(Records from a data source)
#####

/-- A connection's state goes, and its frames move to another port of the role, to any other port that reaches the peer (R287), or
stay with their requesters (R301). Mirror records and clean notices move as R208 gives, so they are not moved here. -/
def State.moveConn (s : State) (c : Conn) : State :=
  let s := s.dropConn c.peer c.port
  let left := c.leftovers
  let left := if s.portRole c.port = 0 then modNth left 2 (fun l => l.filter (fun b => !onStream b)) else left
  if left.all (· == []) then s
  else
    let target := match (s.upPorts (s.portRole c.port)).find? (fun p => p != c.port && !s.hinge.unreach.contains (c.peer, p)) with
      | some p => some p
      | none => s.portFor c.peer
    match target with
    | none => s
    | some p =>
      match s.conn c.peer p with
      | none => s.openConn c.peer p left
      | some k =>
        let k := { k with chans := (List.range 4).map (fun v =>
          { k.chan v with waiting := nth left v [] ++ (k.chan v).waiting }) }
        let s := s.putConn k
        (List.range 4).foldl (fun s v => s.pumpAll c.peer p v) s

/-- A connection fails (R301): source 113+4p, its frames move. A peer that did not answer the most recent ready wave is absent, and
its retries' end raises nothing (R312). Causes (log entry 36): 0 retry limit, 1 port out of service, 2 CONNECT from the peer, 3 tag
failures, 5 key generation. -/
def State.failConn (s : State) (c : Conn) (cause vc : Nat) : State :=
  let s := if cause = 0 ∧ !s.pool.present.contains c.peer then s
    else s.raise (113 + 4 * c.port) cause (leBytes 2 c.peer ++ leBytes 1 c.port ++ leBytes 1 vc ++ leBytes 1 cause)
  s.moveConn c

/-- An ACK frame of a connection: next expected and credits given per channel (R308). -/
def State.sendAck (s : State) (peer port : Nat) : State :=
  match s.conn peer port with
  | none => s
  | some c =>
    let s := s.putConn { c with chans := c.chans.map (fun k => { k with sinceAck := 0, told := k.given }) }
    s.putFrame { peer := peer, port := port, vc := 3, body := .ack (c.chans.map ChanSt.nextRx) (c.chans.map (fun k => k.given % 65536)) }

/-- The devices of the most recent ready wave other than this one (0x2008:06). -/
def State.others (s : State) : List Nat := s.pool.present.filter (· != s.pool.number)

end Sys2Proof.Machine
end

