-- ==== Sys2Proof/Machine/WritePath.lean ====
section
/-! DEFINITION. The write path at the home vault: the home store's layout and the dirty ceiling, applying a write with its
mirror record and invalidations, home writes, and the completion of writes (R201 to R226). -/

namespace Sys2Proof.Machine

/-! ### The home store (R211, R213, R219, R224) -/

/-- The home drives configured (0x3310:01). -/
def State.driveCount (s : State) : Nat := s.setting 0x3310 1

/-- Whether the layout is mirrored pairs (0x3310:02). -/
def State.paired (s : State) : Bool := s.setting 0x3310 2 == 1

/-- A home drive. -/
def State.drive (s : State) (d : Nat) : Drive := getD s.persist.drives d {}

/-- A home drive changed. -/
def State.modDrive (s : State) (d : Nat) (f : Drive → Drive) : State :=
  s.modPersist (fun p => { p with drives := modD p.drives d {} f })

/-- Whether a drive is in service, or being rebuilt and so written (R220). -/
def State.driveUp (s : State) (d : Nat) : Bool := (s.drive d).state == 2 || (s.drive d).state == 1

/-- The drives that hold a granule (R213). -/
def State.drivesOf (s : State) (g : Nat) : List Nat :=
  let n := s.driveCount
  if n = 0 then []
  else if s.paired then [2 * (g / 16 % (n / 2)), 2 * (g / 16 % (n / 2)) + 1]
  else [g / 16 % n]

/-- The drive LBA of a granule (R213). -/
def State.driveLba (s : State) (g : Nat) : Nat :=
  let n := if s.paired then s.driveCount / 2 else s.driveCount
  16384 + g / 16 / n * 16 + g % 16

/-- Whether the home store is Failed: a striped drive, or both drives of a pair, out of service (R219), or the home key gone
(R217). -/
def State.homeFailed (s : State) : Bool := s.persist.failed

/-- Whether some configured drive is out of service. -/
def State.driveOut (s : State) : Bool := (List.range s.driveCount).any (fun d => (s.drive d).state != 2)

/-- Whether the drives out of service make the home Failed (R219). -/
def State.drivesFail (s : State) : Bool :=
  if s.paired then
    (List.range (s.driveCount / 2)).any (fun p => !s.driveUp (2 * p) && !s.driveUp (2 * p + 1))
  else (List.range s.driveCount).any (fun d => !s.driveUp d)

/-- The home state (0x3310:07): 0 none, 1 Sealed, 2 Open, 3 Degraded, 4 Failed. -/
def State.homeState (s : State) : Nat :=
  if s.driveCount = 0 ∨ !s.persist.header.valid then 0
  else if s.homeFailed then 4
  else if s.driveOut then 3
  else if s.persist.header.state = 1 then 2 else 1

/-- Whether a home write can be made: a home store that is not Failed (R211, R219). -/
def State.hasHome (s : State) : Bool := decide (0 < s.driveCount) && !s.homeFailed

/-- The flush rate in MB/s (0x3300:04, R224). -/
def State.flushRate (s : State) : Nat :=
  let r := ((List.range s.driveCount).filter (fun d => (s.drive d).state == 2)).foldl (fun a d => a + s.setting (0x3340 + d) 2) 0
  if s.paired then r / 2 else r

/-- The dirty ceiling in granules (R224, 0x3300:05). -/
def State.ceiling (s : State) : Nat :=
  (s.setting 0x3300 1 - s.setting 0x3300 2) * (1000000 * s.flushRate) * s.setting 0x3300 3 / 64 / 4096 / 1000000000

/-- Whether the ceiling is enforced (R224). -/
def State.enforced (s : State) : Bool := s.hasHome
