/-! ### The opcodes (R137 to R144) -/

/-- COPY (R139). -/
def execCopy (ring : Nat) (s : State) : Host.Outcome State Fault Refusal := done (s.startOp ring 1 (fun s d => s.startFlight ring d))
/-- FILL (R139). -/
def execFill (ring : Nat) (s : State) : Host.Outcome State Fault Refusal := done (s.startOp ring 2 (fun s d => s.startFlight ring d))
/-- IMPORT (R139). -/
def execImportRange (ring : Nat) (s : State) : Host.Outcome State Fault Refusal := done (s.startOp ring 3 (fun s d => s.startFlight ring d))
/-- EXPORT (R139). -/
def execExportRange (ring : Nat) (s : State) : Host.Outcome State Fault Refusal := done (s.startOp ring 4 (fun s d => s.startFlight ring d))
/-- PERSIST (R143). -/
def execPersist (ring : Nat) (s : State) : Host.Outcome State Fault Refusal := done (s.startOp ring 5 (fun s d => s.startFlight ring d))
/-- PLACE (R144). -/
def execPlace (ring : Nat) (s : State) : Host.Outcome State Fault Refusal := done (s.startOp ring 6 (fun s d => s.startFlight ring d))
/-- ATOMIC (R140). -/
def execAtomic (ring : Nat) (s : State) : Host.Outcome State Fault Refusal :=
  done (s.startOp ring 7 (fun s d => s.startFlight ring d)).advanceWorks
/-- COMPARE (R141). -/
def execCompare (ring : Nat) (s : State) : Host.Outcome State Fault Refusal := done (s.startOp ring 8 (fun s d => s.startFlight ring d))
/-- CRC32C (R141). -/
def execCrc32c (ring : Nat) (s : State) : Host.Outcome State Fault Refusal := done (s.startOp ring 9 (fun s d => s.startFlight ring d))
/-- ENCRYPT (R142). -/
def execEncrypt (ring : Nat) (s : State) : Host.Outcome State Fault Refusal := done (s.startCipher ring 10)
/-- DECRYPT (R142). -/
def execDecrypt (ring : Nat) (s : State) : Host.Outcome State Fault Refusal := done (s.startCipher ring 11)

/-- PERSIST_POINT (R143): the root is asked for the next pool persist point; the descriptor completes with its number. -/
def execPersistPoint (ring : Nat) (s : State) : Host.Outcome State Fault Refusal :=
  done (s.startOp ring 12 (fun s d =>
    (s.modRing ring (fun r => { r with flight := r.flight ++ [{ idx := d.idx, bytes := d.bytes, stage := 3 }] })).handToRoot (.point 0)
      (some (ring, d.idx)))).settled

/-- FENCE (R144): it ends with OK and the count of earlier descriptors not OK since the last FENCE. -/
def execFence (ring : Nat) (s : State) : Host.Outcome State Fault Refusal :=
  done (s.startOp ring 13 (fun s d => s.ringComplete ring d.idx d.bytes St.ok (s.ring ring).notOk))

/-- NOP (R144). -/
def execNop (ring : Nat) (s : State) : Host.Outcome State Fault Refusal :=
  done (s.startOp ring 14 (fun s d => s.ringComplete ring d.idx d.bytes St.ok 0))

/-! ### Progress (R146, R149, R151) -/

/-- A descriptor whose piece or input is done goes on, and with it those that waited for a free piece. -/
def State.pieceEnds (s : State) (n idx off : Nat) : State :=
  let s := s.advanceWorks
  match s.flight n idx with
  | none => s
  | some f =>
    match f.work.bind s.workOf with
    | none => s
    | some w =>
      if w.state ≠ 5 then s
      else
        let s := if w.kind ≠ 0 then s.gathered n idx f w else if w.off = off then s.pieceDone n idx else s
        (s.kickFlights.ringStep n).advanceWorks

/-- PIECE_COMPLETE (R146). -/
def execPieceComplete (ring idx off : Nat) (s : State) : Host.Outcome State Fault Refusal := done (s.pieceEnds ring idx off)

/-- MODERATION_TIMER (R151). -/
def execModerationTimer (ring : Nat) (s : State) : Host.Outcome State Fault Refusal :=
  let r := s.ring ring
  done (if r.state ≠ 0 ∧ 0 < r.modT ∧ 0 < r.unsig ∧ s.elapsed r.unsigAt r.modT then s.signal ring else s)

/-- Whether a request is a line of a piece of some ring's descriptor at a range offset: the offset of a peer's line is not known here. -/
def State.lineOf (s : State) (ring idx off : Nat) (h : HReq) : Bool :=
  h.piece == some (ring, idx) && (match (s.pieceOf h.origin).bind s.workOf with | some w => w.off == off | none => true)
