-- ==== Sys2Proof/Machine/Dram.lean ====
section
/-! DEFINITION. The commands of the DRAM channels: training, refresh, command retry, self-refresh, the channels that leave service and
return, rank retirement and freeze mode (R382 to R402). -/

namespace Sys2Proof.Machine

/-! ### Channels that cannot serve (R392 to R394, R399) -/

/-- Whether the standby of an active device is in sync (R392, R393). -/
def State.standbyInSync (s : State) : Bool := s.twin.state == 1 && (s.twin.peer.map Beat.inSync) == some true

/-- A channel's command history is captured (R388, R399). What it holds is the device's own issue order: a free value. -/
def State.captureHistory (s : State) (n : Nat) : State := (s.modChan n (fun c => { c with captured := some s.free })).tick

/-- A channel stops being able to serve without being asked (R393, R394): with an in-sync standby the active device sets its fence latch
for a handover; without one the channel goes Offline and its data is read back from the home store. `frozen`: it enters Frozen, not
Retraining. -/
def State.chanLost (s : State) (n cause : Nat) (frozen : Bool) : State :=
  let stop := fun (s : State) =>
    if frozen then ((s.modChan n (fun c => { c with state := 5, alert := [] })).modDram (fun d => { d with frozen := n })).captureHistory n |>.chanEvent n cause 0 0 0
    else s.goRetrain n cause
  if s.serves then
    if s.standbyInSync then (stop s).fence 5
    else ((if frozen then s.captureHistory n else s).goOffline n cause 0 0).pumpRetire
  else (stop s).leaveSync

/-- A fault that freeze mode may select (R399): 0 an uncorrectable line, 1 a retry failure, 2 a drift, 3 a write. Where it freezes
nothing the fault is handled by `f`. While another channel is frozen a further trigger takes the channel Offline. -/
def State.freezeOr (s : State) (n trigger : Nat) (f : State → State) : State :=
  if s.flag 0x3500 0x13 && bit (s.setting 0x3500 0x14) trigger && ((s.chan n).state == 2 || (s.chan n).state == 4) then
    if s.dram.frozen = 0xFF then s.chanLost n 7 true
    else if s.serves ∧ s.standbyInSync then (s.goOffline n 7 0 0).fence 5
    else ((s.goOffline n 7 0 0).leaveSync).pumpRetire
  else f s

/-- A request of the operator that makes a channel unable to serve (R392), with its status. -/
def State.askLeave (s : State) (n what : Nat) : State × Nat :=
  if s.twin.state = 1 then
    if s.standbyInSync then
      ((s.modChan n (fun c => { c with leaving := what })).modTwin (fun t => { t with state := 9, handAt := s.now }), St.ok)
    else (s, St.busy)
  else if s.twin.state = 2 ∨ s.twin.state = 3 then
    if what = 2 then ((s.goOffline n 4 0 0).pumpRetire, St.ok) else (s, St.busy)
  else if s.twin.state = 9 then (s, St.busy)
  else (s.chanLeave n what, St.ok)

/-- The standby asks its active device for every stale granule of a channel that serves again (R394, R275; log entry 40). -/
def State.askStale (s : State) (n : Nat) : State :=
  (s.twin.stale.filter (fun g => slotChan (g / 512) == n)).foldl (fun s g => s.askAgain g) s

/-- A channel serves again (R402): the accesses it held go on, and stale granules are asked for. -/
def State.chanBack (s : State) (n : Nat) : State :=
  let held := s.dram.waiting.filter (fun h => slotChan h.slot == n)
  let s := s.modChan n (fun c => { c with state := 2, lastUse := s.now })
  let s := s.modDram (fun d => { d with waiting := d.waiting.filter (fun h => slotChan h.slot != n), frozen := if d.frozen = n then 0xFF else d.frozen })
  let s := held.foldl (fun s h => s.serveReq h h.slot) s
  (s.askStale n).standbyGoesOn.advanceWorks

/-! ### Training (R385, R391, R394) -/

/-- TRAINING_COMPLETE (R385, R402): the channel is in service, or Offline with source 48+2n and its ranks retiring. -/
def execTrainingComplete (n : Nat) (ok : Bool) (step rank : Nat) (s : State) : Host.Outcome State Fault Refusal :=
  done (
    if (s.chan n).state ≠ 1 then s
    else
      let s := s.modChan n (fun c => { c with status := if ok then St.ok else St.internal, trainTime := s.now - c.since })
      if ok then s.chanBack n else (s.goOffline n 1 step rank).pumpRetire)

/-- RETRAIN_COMPLETE (R394, R402): passed, the channel serves again and every granule of its homed slots is stale; failed, it goes
Offline. -/
def execRetrainComplete (n : Nat) (ok : Bool) (s : State) : Host.Outcome State Fault Refusal :=
  done (
    if (s.chan n).state ≠ 3 then s
    else
      let s := s.modChan n (fun c => { c with status := if ok then St.ok else St.internal, trainTime := s.now - c.since })
      if ok then
        let gs := (s.homedSlots.filter (fun e => slotChan e.1 == n)).flatMap (fun e => (List.range 512).map (slotGran e.1))
        let s := s.modTwin (fun t => { t with stale := gs.foldl (fun l g => addSet g l) t.stale })
        (s.chanBack n).chanEvent n 3 0 0 0
      else (s.goOffline n 1 0 0).leaveSync)

/-! ### Refresh (R382 to R384) -/

/-- Whether a channel issues refresh commands: in service, frozen or offline (R384). -/
def State.refreshes (s : State) (n : Nat) : Bool := [2, 5, 6].contains (s.chan n).state

/-- REFRESH_DUE (R382, R383): one more interval is owed; it is postponed while accesses are queued and the limit is not reached. At the
limit one interval is refreshed; with nothing queued, all that are owed. -/
def execRefreshDue (n rank : Nat) (queued : Bool) (s : State) : Host.Outcome State Fault Refusal :=
  done (
    if !s.refreshes n || (s.rankOf n rank).state == 0 then s
    else
      let owed := (s.rankOf n rank).owed + 1
      let limit := s.setting 0x3500 0x0D
      let set := fun (s : State) (k : Nat) => s.modChan n (fun c => { c with ranks := modD c.ranks rank {} (fun r => { r with owed := k }) })
      if !queued then (set s 0).count (8 * n + 4) owed
      else if owed < limit then set s owed
      else ((set s (owed - 1)).count (8 * n + 4) 1).count (8 * n + 5) 1)

/-- MR4_POLL (R382, R383): the rank's refresh rate, and the channel's hottest DIMM sensor with it (0x3510+n:0C; DESIGN CHOICE, log entry 132); above
the upper limit source 49+2n once a minute, at the doubled rate. `hot`: MR4 asks for the doubled rate, and the rank is above the upper limit. -/
def execMr4Poll (n rank : Nat) (hot : Bool × Bool) (temp : Int) (s : State) : Host.Outcome State Fault Refusal :=
  done (
    if (s.rankOf n rank).state = 0 ∨ !s.refreshes n then s
    else
      let due : Bool := match (s.rankOf n rank).hotAt with | some t => s.elapsed t 60000000000 | none => true
      let s := s.modChan n (fun c => { c with temp := temp, ranks := modD c.ranks rank {} (fun r => { r with
        doubled := hot.1 || hot.2
        hotAt := if hot.2 && due then some s.now else r.hotAt }) })
      if hot.2 && due then
        s.raise (49 + 2 * n) 3 (leBytes 4 (s.chan n).episodes ++ leBytes 1 rank ++ leBytes 4 (ofInt 32 (s.chan n).temp) ++ leBytes 4 0)
      else s)

/-! ### Drift and command retry (R386 to R388) -/

/-- DRIFT_CHECK (R386): once every check period; the oscillators are read under TC6; a drift beyond correction needs a full retrain. -/
def execDriftCheck (n : Nat) (absorbed : Bool) (s : State) : Host.Outcome State Fault Refusal :=
  done (
    if (s.chan n).state ≠ 2 ∨ !((s.chan n).driftAt == 0 || s.elapsed (s.chan n).driftAt (s.setting 0x3500 0x11)) then s
    else
      let s := (s.ask n 0x11 6 1).modChan n (fun c => { c with driftAt := s.now })
      if absorbed then s else s.freezeOr n 2 (fun s => s.chanLost n 6 false))

/-- RCD_ALERT (R387): the channel stops issuing on the subchannel. -/
def execRcdAlert (n sub : Nat) (s : State) : Host.Outcome State Fault Refusal :=
  done (if s.refreshes n then s.modChan n (fun c => { c with alert := addSet sub c.alert }) else s)

/-- RETRY_REPLAY (R387, R388): the commands within the alert latency are issued again. The retry limit of consecutive failures raises
source 49+2n, captures the command history, and freezes or retrains the channel. -/
def execRetryReplay (n : Nat) (alert : Bool) (s : State) : Host.Outcome State Fault Refusal :=
  done (
    if (s.chan n).alert = [] then s
    else
      let s := (s.count (8 * n + 6) 1).modChan n (fun c => { c with
        episodes := satAdd c.episodes 1 0xFFFFFFFF
        failRun := if alert then c.failRun + 1 else 0
        alert := if alert then c.alert else [] })
      if s.setting 0x3500 0x0E ≤ (s.chan n).failRun then
        let s := s.modChan n (fun c => { c with failRun := 0, fails := satAdd c.fails 1 0xFFFFFFFF, alert := [] })
        let s := s.raise (49 + 2 * n) 0 (leBytes 4 (s.chan n).episodes ++ leBytes 1 0 ++ leBytes 4 (ofInt 32 (s.chan n).temp) ++ leBytes 4 0)
        (s.captureHistory n).freezeOr n 1 (fun s => if (s.chan n).state = 2 then s.chanLost n 5 false else s)
      else s)

/-! ### Self-refresh (R389) -/

/-- IDLE_SELF_REFRESH (R389): no queued access for the idle time: owed refreshes are issued and every rank enters self-refresh. -/
def execIdleSelfRefresh (n : Nat) (s : State) : Host.Outcome State Fault Refusal :=
  let t := s.setting 0x3500 0x0F
  done (
    if (s.chan n).state = 2 ∧ t ≠ 0 ∧ s.elapsed (s.chan n).lastUse t then
      let owed := ((s.chan n).ranks.map (fun r => r.2.owed)).foldl (· + ·) 0
      (s.count (8 * n + 4) owed).modChan n (fun c => { c with
        state := 4
        selfSince := s.now
        ranks := c.ranks.map (fun r => (r.1, { r.2 with owed := 0 })) })
    else s)

/-! ### What the operator asks of a channel (R392, R396, R398, R401) -/

/-- CHANNEL_RETRAIN (R392): of a channel in service; any other is refused with BUSY (log entry 41). -/
def execChannelRetrain (rq : Req) (tag n : Nat) (s : State) : Host.Outcome State Fault Refusal :=
  done (s.writeNum rq tag (0x3510 + n) 8 1 1 (fun s =>
    if (s.chan n).state = 2 ∨ (s.chan n).state = 4 then s.askLeave n 1 else (s, St.busy)))

/-- CHANNEL_OFFLINE (R392, R395, R398). -/
def execChannelOffline (rq : Req) (tag n : Nat) (s : State) : Host.Outcome State Fault Refusal :=
  done (s.writeNum rq tag (0x3510 + n) 7 1 1 (fun s =>
    if (s.chan n).state = 2 ∨ (s.chan n).state = 4 then s.askLeave n 2 else (s, St.busy)))

/-- CHANNEL_RETURN (R398, R401): a frozen channel is checked and returns with its contents, or retrains; an offline one retrains under
R392. -/
def execChannelReturn (rq : Req) (tag n : Nat) (checksPass : Bool) (s : State) : Host.Outcome State Fault Refusal :=
  done (s.writeNum rq tag (0x3510 + n) 7 1 2 (fun s =>
    if (s.chan n).state = 5 then
      if checksPass then ((s.chanBack n).chanEvent n 3 0 0 0, St.ok) else ((s.goRetrain n 2).leaveSync, St.ok)
    else if (s.chan n).state = 6 then s.askLeave n 3
    else (s, St.busy)))

/-- RETIRE_RANK (R396): an absent rank gives BAD_RANGE. -/
def execRetireRank (rq : Req) (tag n rank : Nat) (s : State) : Host.Outcome State Fault Refusal :=
  done (s.writeNum rq tag (0x3510 + n) 5 1 rank (fun s =>
    if (s.rankOf n rank).state = 0 then (s, St.badRange) else ((s.retireRank n rank).pumpRetire, St.ok)))

/-! ### Freeze mode (R399 to R401) -/

/-- FREEZE_CHANNEL (R399): trigger bit 3. -/
def execFreezeChannel (rq : Req) (tag n : Nat) (s : State) : Host.Outcome State Fault Refusal :=
  done (s.writeNum rq tag 0x3500 0x17 1 n (fun s => (s.freezeOr n 3 id, St.ok)))

/-- FREEZE_READ (R400): of an address on the frozen channel. -/
def execFreezeRead (rq : Req) (tag addr : Nat) (s : State) : Host.Outcome State Fault Refusal :=
  done (s.writeNum rq tag 0x3500 0x15 8 addr (fun s =>
    if s.dram.frozen = 0xFF ∨ slotChan (addr / extentBytes) ≠ s.dram.frozen ∨ s.ownExtents * extentBytes ≤ addr then (s, St.badRange)
    else ((s.modDram (fun d => { d with readAddr := addr, reading := some s.now })).emit (.frozenRead (s.cellOf addr)), St.ok)))

/-- FREEZE_READ_DONE (R400): the stored line as the channel gives it, 80 bytes without correction. -/
def execFreezeReadDone (bytes : Bytes) (s : State) : Host.Outcome State Fault Refusal :=
  done (if s.dram.reading.isSome then s.modDram (fun d => { d with readData := bytes.take 80, reading := none }) else s)

end Sys2Proof.Machine
end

#####

_TASK GOAL_. Copy, please, every line from the start of the entries down to the line that holds "let left := c.leftovers", with both of those lines included and no others.

_EXERCISE RESPONSE_.
/-- A connection's state goes, and its frames move to another port of the role, to any other port that reaches the peer (R287), or
stay with their requesters (R301). Mirror records and clean notices move as R208 gives, so they are not moved here. -/
def State.moveConn (s : State) (c : Conn) : State :=
  let s := s.dropConn c.peer c.port
  let left := c.leftovers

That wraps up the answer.